STUMPTALK: 1969: Abbey Road, Helter Skelter, and Woodstock
Phil Chesser / Chronicle contributor
For my birthday in 1969 my brother gave me Abbey Road, the Beatles' next to last album. In the intervening years my children and then my grandchildren have become Beatles fans. My 21-year-old daughter (yes, I have a child that young) has many Beatle tunes on her MP3.
I became aware of the Beatles in 1964 when they burst upon the American scene with their appearance on the Ed Sullivan Show. After that I heard their songs again and again on the radio and especially at work on the ship’s entertainment system. (I had been in the Navy about ten years by then.) I heard the songs so often I still know most of the words.
At that time I was (and still am) a jazz enthusiast but I always loved rhythm and blues and then its offspring, rock and roll, but I looked askance at the Beatles. Who were these unkempt upstarts in ill fitting suits who needed a good barber and a competent tailor? But then the tunes won me over.
In the strictest sense the Beatles were more British music hall than rock and roll, especially by the time Abbey Road came along. “Something,” “Maxwell’s Silver Hammer,” and “Octopus’s Garden” are more music hall and novelty than blues or rock and roll. (“Come Together” now underscores a TV ad.) Earlier albums like the very imaginative White Album, from which “Helter Skelter” comes (more about that below), and beautiful songs like “And I Love Her” and “Yesterday” established the Beatles as important 20th century popular music composers.
Also in 1969 American Neal Armstrong walked on the moon, giving Americans reasons to feel patriotic, especially with the anti-war and racial turmoil that then plagued the cities. The year before, 1968 (the year the White Album appeared), had seen assassinations and riots in Chicago. 1969 was a slight improvement. Even Woodstock, that demonstration of mass debauchery still celebrated by aging flower children, was better than the hate America, anti-establishment sloganeering that characterized earlier years of the decade. If I had to choose between stoned, mud-wallowing hippies and angry, rock throwing anti-war demonstrators, I would take the former.
That same year my brother, who gave me Abbey Road, was a recovery swimmer on Apollo 11, the shot that put an American on the moon. After a couple of deployments to Vietnam with the Navy’s Underwater Demolition Teams, he went to work on Apollo, participating in three recoveries, 6, 10, and 11. He then left the Navy and with two others bought a 36-foot ketch and sailed the Caribbean for a year.

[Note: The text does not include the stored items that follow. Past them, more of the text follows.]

-- ==== Sys2Proof/Laws/Config.lean ====
section
/-! SUPPORT. The parameters of an instance, given or defaulted, one lemma per field. -/

namespace Sys2Proof.Config

variable (clkHz : PNat) (given : Given)

@[simp] theorem elaborated_clkHz : (elaborated clkHz given).clkHz = clkHz := rfl
@[simp] theorem elaborated_bitCycles :
    (elaborated clkHz given).bitCycles = given.bitCycles.getD (defaultBitCycles clkHz) := rfl
@[simp] theorem elaborated_confCycles :
    (elaborated clkHz given).confCycles = given.confCycles.getD (defaultConfCycles (elaborated clkHz given).bitCycles) := rfl
@[simp] theorem elaborated_acceptMask : (elaborated clkHz given).acceptMask = given.acceptMask.getD defaultAcceptMask := rfl
@[simp] theorem elaborated_acceptMatch : (elaborated clkHz given).acceptMatch = given.acceptMatch.getD defaultAcceptMatch := rfl

/-- The default match value has no bit outside the default mask (00_scope.md R6 condition 3). -/
theorem defaults_matchOk : defaultAcceptMatch &&& ~~~defaultAcceptMask = 0#14 := by decide

end Sys2Proof.Config
end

Additionally, 1969 witnessed the murders of Sharon Tate and the LaBianca family, which were masterminded by psychopath Charles Manson, who claimed to have been inspired by the White Album’s “Helter Skelter,” the name Manson family prosecutor Vincent Bugliosi gave his book about the murders and the trial.
Manson’s fevered reading of “Helter Skelter” made him believe that the current national turmoil would culminate in a race war between black and white. That didn’t happen, but the 1960s greatly accelerated, if they didn’t begin, the moral and cultural rot that has given the nation increased promiscuity, increased out of wedlock births, decaying central cities, the decline of respect for marriage and the family, the dumbing down of education, a popular culture that is an open sewer, and a president and a White House full of advisors whose ruling philosophy is informed by the decadent 1960s.
Except for Tate/LaBianca 1969 was festive, but 40 years later we see the ugly result of 1960’s nihilism. I doubt the nation will ever recover.